> [DATA FOR PROCESSING]:
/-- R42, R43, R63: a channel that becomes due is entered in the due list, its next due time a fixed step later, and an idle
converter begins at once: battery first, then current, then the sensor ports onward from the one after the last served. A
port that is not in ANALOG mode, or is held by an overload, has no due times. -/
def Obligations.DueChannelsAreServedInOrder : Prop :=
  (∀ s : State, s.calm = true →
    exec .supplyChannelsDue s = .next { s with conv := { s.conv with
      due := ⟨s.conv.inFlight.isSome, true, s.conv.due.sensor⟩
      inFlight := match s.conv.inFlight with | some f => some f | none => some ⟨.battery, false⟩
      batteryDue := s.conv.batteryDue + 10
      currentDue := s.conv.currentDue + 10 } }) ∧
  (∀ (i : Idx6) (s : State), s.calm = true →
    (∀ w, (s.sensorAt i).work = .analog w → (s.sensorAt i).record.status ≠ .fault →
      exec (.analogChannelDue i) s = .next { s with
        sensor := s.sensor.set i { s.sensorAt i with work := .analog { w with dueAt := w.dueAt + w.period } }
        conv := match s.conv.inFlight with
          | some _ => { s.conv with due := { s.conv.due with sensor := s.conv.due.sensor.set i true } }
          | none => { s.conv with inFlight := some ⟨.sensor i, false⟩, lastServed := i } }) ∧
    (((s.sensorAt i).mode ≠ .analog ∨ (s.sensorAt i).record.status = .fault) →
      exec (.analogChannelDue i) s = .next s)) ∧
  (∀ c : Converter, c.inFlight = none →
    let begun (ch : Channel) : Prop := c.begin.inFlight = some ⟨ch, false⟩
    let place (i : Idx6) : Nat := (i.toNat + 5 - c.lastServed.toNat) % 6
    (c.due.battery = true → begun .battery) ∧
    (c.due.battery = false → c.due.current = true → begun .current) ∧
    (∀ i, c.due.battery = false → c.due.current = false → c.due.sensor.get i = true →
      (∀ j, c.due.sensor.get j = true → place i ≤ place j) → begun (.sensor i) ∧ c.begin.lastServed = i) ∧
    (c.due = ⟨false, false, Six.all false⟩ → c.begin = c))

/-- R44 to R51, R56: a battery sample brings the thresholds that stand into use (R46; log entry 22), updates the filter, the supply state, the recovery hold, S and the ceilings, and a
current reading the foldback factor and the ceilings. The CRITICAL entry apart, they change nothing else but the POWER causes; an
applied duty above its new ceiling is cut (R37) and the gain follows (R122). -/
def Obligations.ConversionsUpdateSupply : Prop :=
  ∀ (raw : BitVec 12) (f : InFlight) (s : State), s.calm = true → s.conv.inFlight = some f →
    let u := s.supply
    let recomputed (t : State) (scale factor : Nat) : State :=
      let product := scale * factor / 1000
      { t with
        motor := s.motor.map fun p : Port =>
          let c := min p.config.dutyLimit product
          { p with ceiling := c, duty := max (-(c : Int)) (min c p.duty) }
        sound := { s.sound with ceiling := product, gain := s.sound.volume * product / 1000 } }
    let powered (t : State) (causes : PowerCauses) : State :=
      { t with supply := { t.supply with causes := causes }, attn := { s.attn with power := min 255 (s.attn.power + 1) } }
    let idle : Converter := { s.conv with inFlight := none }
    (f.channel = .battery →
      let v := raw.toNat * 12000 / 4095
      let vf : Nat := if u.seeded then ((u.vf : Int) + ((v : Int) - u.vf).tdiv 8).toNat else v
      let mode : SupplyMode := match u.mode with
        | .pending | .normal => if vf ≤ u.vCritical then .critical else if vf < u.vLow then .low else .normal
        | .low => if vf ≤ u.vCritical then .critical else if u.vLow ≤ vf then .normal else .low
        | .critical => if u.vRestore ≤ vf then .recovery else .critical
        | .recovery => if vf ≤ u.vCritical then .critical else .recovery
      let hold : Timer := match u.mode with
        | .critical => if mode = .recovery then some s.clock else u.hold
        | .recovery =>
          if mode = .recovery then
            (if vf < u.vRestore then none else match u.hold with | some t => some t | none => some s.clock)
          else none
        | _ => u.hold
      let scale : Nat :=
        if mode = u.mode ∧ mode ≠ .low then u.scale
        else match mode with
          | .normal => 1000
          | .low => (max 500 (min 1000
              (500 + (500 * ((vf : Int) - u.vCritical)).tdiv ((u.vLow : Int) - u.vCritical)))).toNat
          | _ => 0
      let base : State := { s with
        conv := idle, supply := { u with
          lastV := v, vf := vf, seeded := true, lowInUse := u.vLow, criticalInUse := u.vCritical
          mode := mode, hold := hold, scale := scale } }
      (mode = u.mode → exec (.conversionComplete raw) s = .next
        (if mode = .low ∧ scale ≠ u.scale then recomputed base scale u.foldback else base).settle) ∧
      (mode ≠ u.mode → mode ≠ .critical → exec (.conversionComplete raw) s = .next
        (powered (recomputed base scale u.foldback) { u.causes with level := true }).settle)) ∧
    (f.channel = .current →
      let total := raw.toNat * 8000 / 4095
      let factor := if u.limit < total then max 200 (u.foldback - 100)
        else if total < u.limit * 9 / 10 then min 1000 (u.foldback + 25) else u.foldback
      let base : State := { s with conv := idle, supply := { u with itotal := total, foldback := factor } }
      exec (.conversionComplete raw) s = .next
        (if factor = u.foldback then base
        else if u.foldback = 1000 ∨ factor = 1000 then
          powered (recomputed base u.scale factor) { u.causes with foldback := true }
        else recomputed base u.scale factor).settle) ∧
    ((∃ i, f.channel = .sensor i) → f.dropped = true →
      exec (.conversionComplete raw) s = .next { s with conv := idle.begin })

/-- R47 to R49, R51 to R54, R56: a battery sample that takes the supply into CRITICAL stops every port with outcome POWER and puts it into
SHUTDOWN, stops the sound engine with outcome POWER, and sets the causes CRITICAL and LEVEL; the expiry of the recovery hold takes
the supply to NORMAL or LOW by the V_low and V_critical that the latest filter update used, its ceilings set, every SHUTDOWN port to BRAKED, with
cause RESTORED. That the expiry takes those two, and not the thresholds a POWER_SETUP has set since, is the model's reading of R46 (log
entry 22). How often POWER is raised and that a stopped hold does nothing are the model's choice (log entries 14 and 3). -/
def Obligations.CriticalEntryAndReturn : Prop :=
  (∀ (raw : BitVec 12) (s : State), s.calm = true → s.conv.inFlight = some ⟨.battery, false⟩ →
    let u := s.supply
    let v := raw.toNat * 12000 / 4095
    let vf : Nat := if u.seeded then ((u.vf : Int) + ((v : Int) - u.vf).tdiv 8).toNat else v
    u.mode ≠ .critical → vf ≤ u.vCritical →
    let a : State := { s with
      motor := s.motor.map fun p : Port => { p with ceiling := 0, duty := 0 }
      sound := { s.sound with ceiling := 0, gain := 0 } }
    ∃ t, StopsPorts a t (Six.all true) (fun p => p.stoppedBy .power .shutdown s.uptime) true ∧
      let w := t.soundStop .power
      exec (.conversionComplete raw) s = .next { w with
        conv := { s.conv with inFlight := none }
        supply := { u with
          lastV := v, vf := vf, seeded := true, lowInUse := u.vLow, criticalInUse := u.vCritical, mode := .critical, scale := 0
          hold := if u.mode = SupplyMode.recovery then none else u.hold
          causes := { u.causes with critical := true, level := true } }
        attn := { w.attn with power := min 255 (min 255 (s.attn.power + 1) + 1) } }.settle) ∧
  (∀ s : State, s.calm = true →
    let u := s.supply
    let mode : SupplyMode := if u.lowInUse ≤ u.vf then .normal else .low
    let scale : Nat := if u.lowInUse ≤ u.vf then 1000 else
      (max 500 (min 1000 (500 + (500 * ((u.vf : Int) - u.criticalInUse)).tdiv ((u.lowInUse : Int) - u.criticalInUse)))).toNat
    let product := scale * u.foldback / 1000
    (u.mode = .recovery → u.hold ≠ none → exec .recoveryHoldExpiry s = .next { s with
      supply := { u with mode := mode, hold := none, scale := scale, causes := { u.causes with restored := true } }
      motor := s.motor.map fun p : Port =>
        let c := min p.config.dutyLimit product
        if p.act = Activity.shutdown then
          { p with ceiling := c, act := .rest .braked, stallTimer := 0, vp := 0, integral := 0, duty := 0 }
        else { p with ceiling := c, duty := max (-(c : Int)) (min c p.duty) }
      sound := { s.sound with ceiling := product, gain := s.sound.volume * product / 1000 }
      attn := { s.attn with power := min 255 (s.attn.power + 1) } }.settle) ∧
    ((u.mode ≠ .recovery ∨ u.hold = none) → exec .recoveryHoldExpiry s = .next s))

> [TASK GOAL]: The string "clock" appears on how many lines of the records? State the number alone.

> [OUTPUT FOR THIS EXERCISE]: 2